-------- MATERIAL PROVIDED

-- ==== Sys2Proof/Certificates/Slice0/Obligations.lean ====
section
/-! DEFINITION. The statements for the provers, and before each group the words they are written in.
The words of `Sys2Proof.Claims` are written from the spec's rules, not from the model's definitions. -/

open Sys2Proof Sys2Proof.Machine

namespace Sys2Proof.Claims

/-! ### Words used by many statements -/

/-- Every byte of a memory reads as before, outside the `n` bytes from `lo` on. -/
def sameOutside (m m' : Memory) (lo n : Nat) : Prop := ∀ a, a < lo ∨ lo + n ≤ a → m'.read a = m.read a

/-- Every byte of a memory reads as before. -/
def sameBytes (m m' : Memory) : Prop := ∀ a, m'.read a = m.read a

/-- The bytes `bs` stand in a memory from `lo` on. -/
def standsAt (m : Memory) (lo : Nat) (bs : List Byte) : Prop := ∀ j, j < bs.length → m.read (lo + j) = bs.getD j 0

/-- `RESULT` of a decoding command after the error of number `code` with `w` bytes committed
(46_host_operations.md R333, R334). -/
def resultOf (r : Report) (code w : Nat) : Word :=
  match r with
  | .full => BitVec.ofInt 32 (-(code : Int))
  | .bestEffort => BitVec.ofNat 32 w

/-- The command has ended with the error of number `code` and `w` bytes committed (60_exceptions.md R361,
R365): only `RESULT`, `WRITTEN`, `STATUS`, the phase, registers of BD and DST differ from before. -/
def faulted (s t : State) (r : Report) (code w : Nat) : Prop :=
  t = { s with result := resultOf r code w, written := BitVec.ofNat 32 w, status := 2, phase := .idle
               bd := t.bd, dst := t.dst } ∧
  t.bd.st.toNat = code

/-- The start values of BD and MF in every command, whatever its arguments are (10_state.md R25, R29 to R31, R36;
70_reset_and_hazards.md R400, R401). BD's `ip` and `st` and MF's `htsize` and `hmask` are left open here. That
the registers to which R401 gives no start value (BD's `bh`, `mref1`, `cc`, `d`, `bt`; MF's temporaries, `prc`,
`pd`, `pip`) are as before is the model's choice (log 9). -/
structure UnitsStart (s t : State) : Prop where
  bd_eq : t.bd = { s.bd with
    ip := t.bd.ip, ipe := s.srcl, ipet := t.bd.ipet, op := 0, ope := s.dstl, cv := 0, csh := 0, st := t.bd.st }
  bd_ipet : t.bd.ipet.toInt = s.srcl.toNat - 6
  mf_eq : t.mf = { s.mf with
    ip := 16, ipa := 0, ipe := t.mf.ipe, ipet := t.mf.ipet, htsize := t.mf.htsize, hmask := t.mf.hmask
    mavg := 209715200, rndb := 0, pv := false }
  mf_ipe : 6 ≤ s.srcl.toNat → t.mf.ipe.toNat = s.srcl.toNat - 6
  mf_ipet : t.mf.ipet.toInt = s.srcl.toNat - 15

/-- The start values of BW but `mref`, which depends on the mode (10_state.md R27). -/
structure WriterStarts (w : Writer) : Prop where
  op_eq : w.op = 0
  csh_eq : w.csh = 0
  cbp_eq : w.cbp = none

/-- MF's registers of the table at the start of a compression of `n` bytes (42_hash_dictionary.md R182, R184, R195,
R197). -/
structure TableStarts (m : Finder) (cap n : Nat) (maskOf : Nat → BitVec 24) : Prop where
  htsize_eq : m.htsize.toNat = tableSize cap n
  hmask_eq : m.hmask = maskOf (tableSize cap n)

/-- The command has ended in an `EncoderFault` (41_block_writer.md R162; 46_host_operations.md R331, R338): `RESULT`
and `WRITTEN` are 0. The bytes of DST the command may write are free then (log 6); that BW's registers are as
before is the model's choice (log 21). -/
def encoderFaulted (s t : State) : Prop :=
  t = { s with result := 0, written := 0, status := 2, phase := .idle, dst := t.dst, draws := t.draws
               mf := t.mf } ∧
  (s.dst.wf = true → sameOutside s.dst t.dst 0 s.cap.toNat)

/-- The six bytes of SRC from `ip` on: enough for every head of a block (30_encoding.md R104). -/
def headWindow (src : Memory) (ip : Nat) : List Byte :=
  [src.read ip, src.read (ip + 1), src.read (ip + 2), src.read (ip + 3), src.read (ip + 4), src.read (ip + 5)]

/-- The next step is the engine's, and nothing of the host's is taken with it. -/
def undisturbed (s : State) : Prop := s.hostScript = []

/-! ### Encoding -/

/-- The row of the opcode map that a block instruction stands for: `bt`, whether `L` is 0, and whether the
byte at `1 + bt` is `0xFF`, where these tell rows apart (30_encoding.md R103). -/
def rowSelectedBy (bt : Nat) (nibbleZero ext : Bool) : Instr → Prop
  | .lits _ _ => bt = 0 ∧ nibbleZero = false
  | .litl _ _ _ => bt = 0 ∧ nibbleZero = true
  | .ref1s _ _ _ => bt = 1 ∧ nibbleZero = false
  | .ref1l _ _ _ => bt = 1 ∧ nibbleZero = true ∧ ext = false
  | .ref1x _ _ _ => bt = 1 ∧ nibbleZero = true ∧ ext = true
  | .ref2s _ _ _ => bt = 2 ∧ nibbleZero = false
  | .ref2l _ _ _ => bt = 2 ∧ nibbleZero = true ∧ ext = false
  | .ref2x _ _ _ => bt = 2 ∧ nibbleZero = true ∧ ext = true
  | .ref3s _ _ _ => bt = 3 ∧ nibbleZero = false
  | .ref3l _ _ _ => bt = 3 ∧ nibbleZero = true ∧ ext = false
  | .ref3x _ _ _ => bt = 3 ∧ nibbleZero = true ∧ ext = true
  | .streamPrefix _ => False
  | .compress => False
  | .compressHi => False
  | .decompress => False
  | .decompressPartial => False
  | .bound => False
  | .boundHi => False

/-- The length of a block in stream bytes (30_encoding.md R104); 0 for what is no block. -/
def blockLength : Instr → Nat
  | .lits _ len => 1 + len.toNat
  | .litl _ nv v => 1 + nv + 16 + v.toNat
  | .ref1s _ _ _ => 2
  | .ref1l _ _ _ => 3
  | .ref1x _ _ _ => 4
  | .ref2s _ _ _ => 3
  | .ref2l _ _ _ => 4
  | .ref2x _ _ _ => 5
  | .ref3s _ _ _ => 4
  | .ref3l _ _ _ => 5
  | .ref3x _ _ _ => 6
  | .streamPrefix _ => 0
  | .compress => 0
  | .compressHi => 0
  | .decompress => 0
  | .decompressPartial => 0
  | .bound => 0
  | .boundHi => 0

/-- The offset part `P` of a reference block (30_encoding.md R97): `q` below the low 21 bits of the offset
bytes. -/
def offsetPartOf : Instr → Nat
  | .ref1s q o _ => q.toNat + 4 * o.toNat
  | .ref1l q o _ => q.toNat + 4 * o.toNat
  | .ref1x q o _ => q.toNat + 4 * o.toNat
  | .ref2s q o _ => q.toNat + 4 * o.toNat
  | .ref2l q o _ => q.toNat + 4 * o.toNat
  | .ref2x q o _ => q.toNat + 4 * o.toNat
  | .ref3s q o _ => q.toNat + 4 * (o.toNat % 2 ^ 21)
  | .ref3l q o _ => q.toNat + 4 * (o.toNat % 2 ^ 21)
  | .ref3x q o _ => q.toNat + 4 * (o.toNat % 2 ^ 21)
  | .lits _ _ => 0
  | .litl _ _ _ => 0
  | .streamPrefix _ => 0
  | .compress => 0
  | .compressHi => 0
  | .decompress => 0
  | .decompressPartial => 0
  | .bound => 0
  | .boundHi => 0

/-- The carry bits `c3` of a block: bits 7:5 of the third offset byte (30_encoding.md R97). -/
def carryBitsOf : Instr → Nat
  | .ref3s _ o _ => o.toNat / 2 ^ 21
  | .ref3l _ o _ => o.toNat / 2 ^ 21
  | .ref3x _ o _ => o.toNat / 2 ^ 21
  | .ref1s _ _ _ => 0
  | .ref1l _ _ _ => 0
  | .ref1x _ _ _ => 0
  | .ref2s _ _ _ => 0
  | .ref2l _ _ _ => 0
  | .ref2x _ _ _ => 0
  | .lits _ _ => 0
  | .litl _ _ _ => 0
  | .streamPrefix _ => 0
  | .compress => 0
  | .compressHi => 0
  | .decompress => 0
  | .decompressPartial => 0
  | .bound => 0
  | .boundHi => 0

/-- The coded length `rc'` of a reference block, by its form (30_encoding.md R98). -/
def codedLengthOf : Instr → Nat
  | .ref1s _ _ len => len.toNat
  | .ref2s _ _ len => len.toNat
  | .ref3s _ _ len => len.toNat
  | .ref1l _ _ b => 16 + b.toNat
  | .ref2l _ _ b => 16 + b.toNat
  | .ref3l _ _ b => 16 + b.toNat
  | .ref1x _ _ b2 => 16 + 255 + b2.toNat
  | .ref2x _ _ b2 => 16 + 255 + b2.toNat
  | .ref3x _ _ b2 => 16 + 255 + b2.toNat
  | .lits _ _ => 0
  | .litl _ _ _ => 0
  | .streamPrefix _ => 0
  | .compress => 0
  | .compressHi => 0
  | .decompress => 0
  | .decompressPartial => 0
  | .bound => 0
  | .boundHi => 0

end Sys2Proof.Claims

open Sys2Proof.Claims

/-- Decoding what the encoder writes gives the instruction back, for every well-formed instruction; for a
block, whatever bytes follow it (30_encoding.md R90, R94 to R98; 10_state.md R23). -/
def Obligations.DecodeEncodeAgree : Prop :=
  ∀ i : Instr, i.wellFormed = true →
    decode (encode i) = .ok i ∧
    ∀ bs rest, encode i = .block bs → decode (.block (bs ++ rest)) = .ok i

/-- Encoding what the decoder reads gives the block's bytes back, so no bit of them is dropped, but for bit
7 of a fourth varint byte, which the format ignores (30_encoding.md R96, R103, R106). -/
def Obligations.EncodeDecodeAgree : Prop :=
  ∀ bs : List Byte, 6 ≤ bs.length →
    ∃ i, decode (.block bs) = .ok i ∧ i.wellFormed = true ∧
      ((∀ q v, i ≠ .litl q 4 v) ∨ (bs.getD 4 0).toNat < 128 →
        encode i = .block (bs.take i.headBytes))

/-- Every value of the header byte selects exactly one row of the opcode map (30_encoding.md R103). -/
def Obligations.EveryHeaderByteSelectsItsRow : Prop :=
  ∀ bs : List Byte, 6 ≤ bs.length →
    let bh := (bs.getD 0 0).toNat
    ∃ i, decode (.block bs) = .ok i ∧
      rowSelectedBy (bh / 16 % 4) (decide (bh % 16 = 0)) (decide ((bs.getD (1 + bh / 16 % 4) 0).toNat = 255)) i ∧
      ∀ j, decode (.block bs) = .ok j → j = i

/-- Seven words written out from the spec's examples decode to the instructions they stand for, and the prefix of
an unknown format is refused (30_encoding.md R90; 45_decoder.md R282, R286, R287, R301 to R309;
10_state.md R23). -/
def Obligations.SpecWordsDecode : Prop :=
  decode (.header 0x26) = .ok (.streamPrefix 6) ∧
  decode (.header 0x16) = .error .unknownFormat ∧
  decode (.block [0x88]) = .ok (.lits 2 8) ∧
  decode (.block [0x00, 0x80, 0x01]) = .ok (.litl 0 2 128) ∧
  decode (.block [0x91, 0x00]) = .ok (.ref1s 2 0 1) ∧
  decode (.block [0x60, 0x00, 0x00, 0xFE]) = .ok (.ref2l 1 0 254) ∧
  decode (.block [0xB0, 0x00, 0x00, 0xE0, 0xFF, 0xFF]) = .ok (.ref3x 2 0xE00000 255) ∧
  decode (.command 5) = .ok .bound

/-- `CMD[2:0]` selects the command; bits 31:3 are ignored; 0 and 7 start nothing (10_state.md R23). -/
def Obligations.CommandCodesSelectCommands : Prop :=
  ∀ w : Word,
    (w.toNat % 8 = 1 → decode (.command w) = .ok .compress) ∧
    (w.toNat % 8 = 2 → decode (.command w) = .ok .compressHi) ∧
    (w.toNat % 8 = 3 → decode (.command w) = .ok .decompress) ∧
    (w.toNat % 8 = 4 → decode (.command w) = .ok .decompressPartial) ∧
    (w.toNat % 8 = 5 → decode (.command w) = .ok .bound) ∧
    (w.toNat % 8 = 6 → decode (.command w) = .ok .boundHi) ∧
    (w.toNat % 8 = 0 ∨ w.toNat % 8 = 7 → ∀ i, decode (.command w) ≠ .ok i)

/-- The varint the writer emits is the shortest, and the decoder reads its value and exactly its bytes
(30_encoding.md R96; 41_block_writer.md R155; 45_decoder.md R288). -/
def Obligations.VarintIsShortestAndReadsBack : Prop :=
  ∀ (v : Nat) (rest : List Byte), v < 2 ^ 28 →
    varintRead 4 (shortVarint 3 v ++ rest) = (v, (shortVarint 3 v).length) ∧
    (shortVarint 3 v).length = if v ≤ 127 then 1 else if v ≤ 16383 then 2 else if v ≤ 2097151 then 3 else 4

----------------

> **DIRECTIONS**
Every line in the data that holds the string "hmask" should be returned.

> **SOLUTION TO THIS PROBLEM**
70_reset_and_hazards.md R400, R401). BD's `ip` and `st` and MF's `htsize` and `hmask` are left open here. That
    ip := 16, ipa := 0, ipe := t.mf.ipe, ipet := t.mf.ipet, htsize := t.mf.htsize, hmask := t.mf.hmask
  hmask_eq : m.hmask = maskOf (tableSize cap n)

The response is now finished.